Ali Noorani, Executive Director of the National Immigration Forum:
“We are pleased that DHS had decided to clarify the criteria they will use to exercise prosecutorial discretion. However, individuals affected by our obsolete immigration laws need a system through which discretion can be sought and applied.“
Andrea Black, Executive Director of Detention Watch Network:
“These changes are nowhere near sufficient to address the well-documented problems with the Secure Communities program that has thus far torn apart countless families across the country by funneling people into a detention and deportation system rife with abuse.”
Paromita Shah, Associate Director of the National Immigration Project:
“ICE should listen to our elected leaders rather than ramming this federal program down the throats of localities that want nothing to do with it.”

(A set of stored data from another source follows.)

-- ==== Sys2Proof/Certificates/Slice0/Obligations.lean ====
section
/-! DEFINITION. The statements for the provers. -/

open Sys2Proof Sys2Proof.Machine

/-- With no move on the agenda, a step is the turn of the acting cell: it does nothing while the cell waits, and else fetches
the word at the pc and is the meaning of the instruction that the word decodes to, or the trap of R42 for an illegal word, or
the trap of the fetch, or, where the instruction reads a poisoned scalar register, trap 0x12 with a free value; after that the
engines of an eager cell go on, which changes nothing when no command is under way. A move on the agenda is taken first. Around
the turn the channels in all-bank mode note the request that it leaves waiting (R41, R42, R48, R294, R373, R412; the agenda is
the model's own, assumption log 1, and so are eager engines, log 4, the waiting requests, log 71, and the value of the poison
trap, log 45). -/
def Obligations.StepRunsTheDecodedInstruction : Prop :=
  ∀ s : State,
    let turn := Turn.cell s.cpu.id
    let u := s.barFor turn
    let noted (v : State) : State :=
      { v with channels := v.channels.map (fun c => c.after ⟨turn, s.firingOfTurn turn, s.urgentTurn turn⟩) }
    let comes (o : Host.Outcome State Fault Refusal) : Prop :=
      (∀ v, o = .next v → step s = .next (noted v)) ∧ ((∀ v, o ≠ .next v) → step s = o)
    (s.channels = [] → u = s ∧ noted s = s) ∧
    (s.agenda = [] → s.cellWaits = true → comes (.next u)) ∧
    (s.agenda = [] → s.cellWaits = false → ∀ w t, u.fetch = .ok w t →
      (∀ i, decode w = .ok i → t.cpu.consumesBad i = false → comes (afterIssue (exec i (t.withWord w)))) ∧
      (∀ i, decode w = .ok i → t.cpu.consumesBad i = true → ∃ v, comes (afterIssue (.next ((t.withWord w).free.2.trap 0x12 v)))) ∧
      ∀ e, decode w = .error e → comes (afterIssue (.next ((t.withWord w).trap 1 (w.setWidth 64))))) ∧
    (s.cpu.poison = [] → ∀ i, s.cpu.consumesBad i = false) ∧
    (s.agenda = [] → s.cellWaits = false → ∀ cause lost t, u.fetch = .trap cause lost t →
      comes (afterIssue (.next ((t.withWord 0).trap cause t.cpu.pc lost)))) ∧
    (s.agenda = [] → s.cellWaits = false → ∀ t, u.fetch = .wait t → comes (.next t)) ∧
    (∀ turn rest, s.agenda = turn :: rest → step s = ({ s with agenda := rest }).move turn) ∧
    (s.cpu.pending = [] → afterIssue (.next s) = .next s) ∧ (s.cpu.eager = false → afterIssue (.next s) = .next s)

/-- A fetch reads the four bytes at the pc, the first lowest, from memory, or from the line that the cell has kept since it
fetched it; a pc that is not a multiple of 4 traps with cause 3, a word with a poisoned byte with 0x12, and a pc that does not
translate with the cause of the translation; besides the kept lines nothing changes (R23, R44, R48, R228). Between the lines of
these rules the model's own reading or choice stands (assumption logs 8 and 36). -/
def Obligations.AFetchReadsTheWordAtThePc : Prop :=
  ∀ s : State,
    (s.cpu.pc.extractLsb' 0 2 ≠ 0 → s.fetch = .trap 3 none s) ∧
    (s.cpu.pc.extractLsb' 0 2 = 0 → ∀ cause lost t, translateHome s s.cpu.pc .read = .trap cause lost t →
      s.fetch = .trap cause lost t) ∧
    ∀ p leaf s1, s.cpu.pc.extractLsb' 0 2 = 0 → translateHome s s.cpu.pc .read = .ok p leaf s1 → isDevice p.pa = false →
      (∀ n v, s1.cpu.icache.find? (fun e => e.1 == p.line) = some (n, v) →
        s.fetch = .ok (v.extractLsb' (8 * (p.pa % 128)) 32) s1) ∧
      (s1.cpu.icache.find? (fun e => e.1 == p.line) = none → s1.homeWaits (s1.key p) = false →
        (poisonedIn s1.memPoison (s1.key p) 4 = true → s.fetch = .trap 0x12 none s1) ∧
        (poisonedIn s1.memPoison (s1.key p) 4 = false → p.pa % 4 = 0 → findLine s1.cpu.l1 p.line = none → ∃ w t,
          s.fetch = .ok w t ∧ t = { s1 with cpu := { s1.cpu with icache := t.cpu.icache } } ∧
          ∀ i, i < 4 → w.extractLsb' (8 * i) 8 = readByte s1.mem (lineKey s1.fuses p.line + p.pa % 128 + i)))

/-- Words that the specification writes out decode to the instructions they stand for: format V, M, F, S, P, C, the RV64 base,
and words that are illegal (R24, R37 to R43). -/
def Obligations.DecodeOfSpecWords : Prop :=
  decode 0xE024910B#32 = .ok (.vsmaxacc 0 2 9 4 2) ∧
  decode 0x200003AB#32 = .ok (.accz 0 7) ∧
  decode 0xD32123AB#32 = .ok (.fwavg 6 8 9 7) ∧
  decode 0xB2A963AB#32 = .ok (.fwfuD 5 10 11 7) ∧
  decode 0x00B513DB#32 = .ok (.vldm 11 10 4 7) ∧
  decode 0x043623DB#32 = .ok (.vldx 3 12 8 7) ∧
  decode 0x0DC317DB#32 = .ok (.ldst 3 4 6 5 7) ∧
  decode 0x10102BDB#32 = .ok (.phase 1 10 7) ∧
  decode 0x22B517DB#32 = .ok (.bararr 11 10 5 7) ∧
  decode 0x2EB507DB#32 = .ok (.ringinit 11 10 1 7) ∧
  decode 0x60B517DB#32 = .ok (.cparm 11 10 5 7) ∧
  decode 0x72D61BDB#32 = .ok (.nbcmd 13 12 6 7) ∧
  decode 0x820317DB#32 = .ok (.stepadv 6 5 7) ∧
  decode 0xC08317FB#32 = .ok (.probe 8 6 5 7) ∧
  decode 0x001033FB#32 = .ok (.role 4 12) ∧
  decode 0x0244047B#32 = .ok (.handoff 1 1 1 0) ∧
  decode 0x047017FB#32 = .ok (.loop 7 5 7) ∧
  decode 0x0A032BFB#32 = .ok (.vgrow 6 10 7) ∧
  decode 0x14D603FB#32 = .ok (.ntoken 13 12 7) ∧
  decode 0x24032BFB#32 = .ok (.enread 6 10 7) ∧
  decode 0x1C0003FB#32 = .ok (.trapret 7) ∧
  decode 0x207303FB#32 = .ok (.rqwr 7 6 7) ∧
  decode 0x00000073#32 = .ok .ecall ∧
  decode 0x10500073#32 = .ok .wfi ∧
  decode 0x024407FB#32 = .error .handoff ∧ decode 0x00000000#32 = .error .allZerosOrOnes ∧
  decode 0xFFFFFFFF#32 = .error .allZerosOrOnes

/-- Decoding the word of a well-formed instruction gives it back, with every operand, from the word, from its four bytes with
the lowest first whatever follows them, and from its number in the opcode table's numbering; and a word decodes only to
well-formed instructions (R23 to R45). -/
def Obligations.DecodeEncodeRoundTrip : Prop :=
  (∀ i w, WellFormed i → encode i = some w → decode w = .ok i ∧ decodeTableWord 32 w.toNat = some i ∧
    ∀ rest, decodeBytes (w.extractLsb' 0 8 :: w.extractLsb' 8 8 :: w.extractLsb' 16 8 :: w.extractLsb' 24 8 :: rest) =
      .ok (i, rest)) ∧
  ∀ i w, decode w = .ok i → WellFormed i

/-- Every step keeps the memories in their canonical form: addresses strictly rising, and no entry that reads as an unlisted
address does (the form is the model's own, assumption logs 5 and 6). -/
def Obligations.StepKeepsMemOk : Prop := ∀ s t : State, s.MemOk → step s = .next t → t.MemOk

/-- At reset the memories list nothing and are canonical, no context, queue or graph exists and no PASID is privileged, the
class-0 reserve is 50 thousandths, the error window 24 hours with a threshold of 16, and every CSR of the acting cell, the
first, holds its launch value, with an allotment of 8 vector registers, with format registers of FP32, no ring handle bound and
zeros in the other registers (R46, R76, R126, R377, R396, R413; the values that the specification does not give are the model's,
assumption log 11). -/
def Obligations.ResetState : Prop :=
  State.reset.MemOk ∧ State.reset.mem = [] ∧ State.reset.sp = [] ∧ State.reset.contexts = [] ∧ State.reset.queues = [] ∧
  State.reset.graphs = [] ∧ State.reset.privileged = [] ∧ State.reset.reservePermille = 50 ∧ State.reset.errWindow = 24 * 60 ∧
  State.reset.errThreshold = 16 ∧ State.reset.csr 0x800 = 0x202020 ∧
  (∀ n ∈ ([0x801, 0x802, 0x803, 0x804, 0x808, 0x809, 0x80A, 0x80B, 0x810, 0x811, 0x812, 0x813, 0x814, 0x820] : List (BitVec 12)),
    State.reset.csr n = 0) ∧
  (∀ n ∈ ([0xC10, 0xC11, 0xC12, 0xC13, 0xC14, 0xC31] : List (BitVec 12)), State.reset.csr n = 0) ∧ State.reset.csr 0xC15 = 0x10900 ∧
  (∀ n : Fin 16, State.reset.csr (BitVec.ofNat 12 (0xC20 + n)) = 0) ∧ State.reset.csr 0xC30 = 8 ∧
  (∀ n : Fin 16, State.reset.cpu.fm[n] = 0xFFF00001 ∧ State.reset.cpu.q[n] = none) ∧
  (∀ r, State.reset.x r = 0 ∧ State.reset.cpu.rv r = 0) ∧ ∀ n : Fin 8, State.reset.cpu.k[n] = 0 ∧ State.reset.cpu.m[n] = Vector.replicate 32 0

/-- Every integer operation of RV64I and Zba completes when its registers are free, with the result the published specification
gives it in rd (nothing written for x0), and changes nothing else but the place of the next word (R43, R47, R97). Every
multiplication and division of the M extension completes when its registers are free, a division by zero and the signed overflow
included, with the published result in rd, and changes nothing else but the place of the next word (R43). -/
def Obligations.IntegerWordsWriteRd : Prop :=
  (∀ (rd rs1 rs2 : BitVec 5) (up : BitVec 20) (imm : BitVec 12) (sh : BitVec 6) (sw : BitVec 5) (s : State),
     s.cpu.ready [rd, rs1, rs2] = true →
     let a := s.x rs1
     let b := s.x rs2
     let k : Word := imm.signExtend 64
     let word (v : BitVec 32) : Word := v.signExtend 64
     let low (v : Word) : BitVec 32 := v.setWidth 32
     let uw : Word := (low a).setWidth 64
     let gives (i : Instr) (v : Word) : Prop := Completes i s (WroteX s rd v)
     gives (.lui rd up) (word (up.setWidth 32 <<< 12)) ∧ gives (.auipc rd up) (s.cpu.pc + word (up.setWidth 32 <<< 12)) ∧
     gives (.addi rd rs1 imm) (a + k) ∧ gives (.slti rd rs1 imm) (if a.slt k then 1 else 0) ∧
     gives (.sltiu rd rs1 imm) (if a.ult k then 1 else 0) ∧ gives (.xori rd rs1 imm) (a ^^^ k) ∧
     gives (.ori rd rs1 imm) (a ||| k) ∧ gives (.andi rd rs1 imm) (a &&& k) ∧
     gives (.slli rd rs1 sh) (a <<< sh) ∧ gives (.srli rd rs1 sh) (a >>> sh) ∧
     gives (.srai rd rs1 sh) (a.sshiftRight' sh) ∧
     gives (.addiw rd rs1 imm) (word (low a + imm.signExtend 32)) ∧ gives (.slliw rd rs1 sw) (word (low a <<< sw)) ∧
     gives (.srliw rd rs1 sw) (word (low a >>> sw)) ∧ gives (.sraiw rd rs1 sw) (word ((low a).sshiftRight' sw)) ∧
     gives (.add rd rs1 rs2) (a + b) ∧ gives (.sub rd rs1 rs2) (a - b) ∧
     gives (.sll rd rs1 rs2) (a <<< b.setWidth 6) ∧ gives (.slt rd rs1 rs2) (if a.slt b then 1 else 0) ∧
     gives (.sltu rd rs1 rs2) (if a.ult b then 1 else 0) ∧ gives (.xor rd rs1 rs2) (a ^^^ b) ∧
     gives (.srl rd rs1 rs2) (a >>> b.setWidth 6) ∧ gives (.sra rd rs1 rs2) (a.sshiftRight' (b.setWidth 6)) ∧
     gives (.or rd rs1 rs2) (a ||| b) ∧ gives (.and rd rs1 rs2) (a &&& b) ∧
     gives (.addw rd rs1 rs2) (word (low a + low b)) ∧ gives (.subw rd rs1 rs2) (word (low a - low b)) ∧
     gives (.sllw rd rs1 rs2) (word (low a <<< b.setWidth 5)) ∧ gives (.srlw rd rs1 rs2) (word (low a >>> b.setWidth 5)) ∧
     gives (.sraw rd rs1 rs2) (word ((low a).sshiftRight' (b.setWidth 5))) ∧
     gives (.addUw rd rs1 rs2) (uw + b) ∧ gives (.sh1add rd rs1 rs2) (2 * a + b) ∧ gives (.sh2add rd rs1 rs2) (4 * a + b) ∧
     gives (.sh3add rd rs1 rs2) (8 * a + b) ∧ gives (.sh1addUw rd rs1 rs2) (2 * uw + b) ∧
     gives (.sh2addUw rd rs1 rs2) (4 * uw + b) ∧ gives (.sh3addUw rd rs1 rs2) (8 * uw + b) ∧
     gives (.slliUw rd rs1 sh) (uw <<< sh)) ∧
  (∀ (rd rs1 rs2 : BitVec 5) (s : State), s.cpu.ready [rd, rs1, rs2] = true →
     let a := s.x rs1
     let b := s.x rs2
     let word (v : BitVec 32) : Word := v.signExtend 64
     let al : BitVec 32 := a.setWidth 32
     let bl : BitVec 32 := b.setWidth 32
     let high (x y : BitVec 128) : Word := (x * y).extractLsb' 64 64
     let gives (i : Instr) (v : Word) : Prop := Completes i s (WroteX s rd v)
     gives (.mul rd rs1 rs2) (a * b) ∧
     gives (.mulh rd rs1 rs2) (high (a.signExtend 128) (b.signExtend 128)) ∧
     gives (.mulhsu rd rs1 rs2) (high (a.signExtend 128) (b.setWidth 128)) ∧
     gives (.mulhu rd rs1 rs2) (high (a.setWidth 128) (b.setWidth 128)) ∧
     gives (.mulw rd rs1 rs2) (word (al * bl)) ∧
     gives (.div rd rs1 rs2) (if b = 0 then -1 else a.sdiv b) ∧ gives (.divu rd rs1 rs2) (if b = 0 then -1 else a / b) ∧
     gives (.rem rd rs1 rs2) (if b = 0 then a else a.srem b) ∧ gives (.remu rd rs1 rs2) (if b = 0 then a else a % b) ∧
     gives (.divw rd rs1 rs2) (word (if bl = 0 then -1 else al.sdiv bl)) ∧
     gives (.divuw rd rs1 rs2) (word (if bl = 0 then -1 else al / bl)) ∧
     gives (.remw rd rs1 rs2) (word (if bl = 0 then al else al.srem bl)) ∧
     gives (.remuw rd rs1 rs2) (word (if bl = 0 then al else al % bl)))

/-- Jumps and branches: with its registers free and its target a multiple of 4, the word goes to its target and the jumps write
the address of the next word in rd; a branch not taken goes to the next word; outside every loop nothing else changes (R23, R43,
R120). -/
def Obligations.JumpsAndBranchesTransfer : Prop :=
  ∀ (rd rs1 rs2 : BitVec 5) (off : BitVec 20) (imm : BitVec 12) (s : State),
    s.cpu.ready [rd, rs1, rs2] = true →
    let a := s.x rs1
    let b := s.x rs2
    let pc := s.cpu.pc
    let goes (t : Word) (u : State) : Prop := u = { s with cpu := s.cpu.jumpTo t }
    let links (t : Word) (u : State) : Prop := u = { s with cpu := (s.cpu.wx rd (pc + 4)).jumpTo t }
    let far : Word := pc + 2 * off.signExtend 64
    let near : Word := pc + 2 * imm.signExtend 64
    let reg : Word := (a + imm.signExtend 64) &&& (-2)
    let branch (i : Instr) (c : Bool) : Prop :=
      (c = true → near.setWidth 2 = 0#2 → Completes i s (goes near)) ∧ (c = false → Completes i s (Stepped s))
    (far.setWidth 2 = 0#2 → Completes (.jal rd off) s (links far)) ∧
    (reg.setWidth 2 = 0#2 → Completes (.jalr rd rs1 imm) s (links reg)) ∧
    branch (.beq rs1 rs2 imm) (a == b) ∧ branch (.bne rs1 rs2 imm) (a != b) ∧
    branch (.blt rs1 rs2 imm) (a.slt b) ∧ branch (.bge rs1 rs2 imm) (!a.slt b) ∧
    branch (.bltu rs1 rs2 imm) (a.ult b) ∧ branch (.bgeu rs1 rs2 imm) (!a.ult b)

Retired Chief of the Sacramento Police Department and Current Project Director of the Law Enforcement Engagement Initiative Arturo Venegas:
“Advice given is not required to be taken! You have three governors and umpteen chiefs of police and sheriffs telling you there are major problems with the program and that they want out. How much heavyweight advice do you need?”
Sunita Patel, Center for Constitutional Rights staff attorney:
“ICE is simply putting lipstick on a pig. The civil rights and privacy issues triggered by the implementation of Secure Communities are just the tip of the iceberg.”
Margaret Huang, Executive Director of Rights Working Group:
“By continuing to support the program it is sanctioning racial profiling, eroding the trust local law enforcement agencies have built with communities of color and signaling to the international community that our immigration system does not respect the basic human rights of all persons in our country.”
Chung-Wha Hong, Executive Director of New York Immigration Coalition:
“In response to mounting criticism, the Department of Homeland Security announced superficial changes to its “Secure Communities” deportation program today. By making the announcement, DHS has acknowledged the program’s failures and yet the agency falls short of tackling these problems through real reforms.”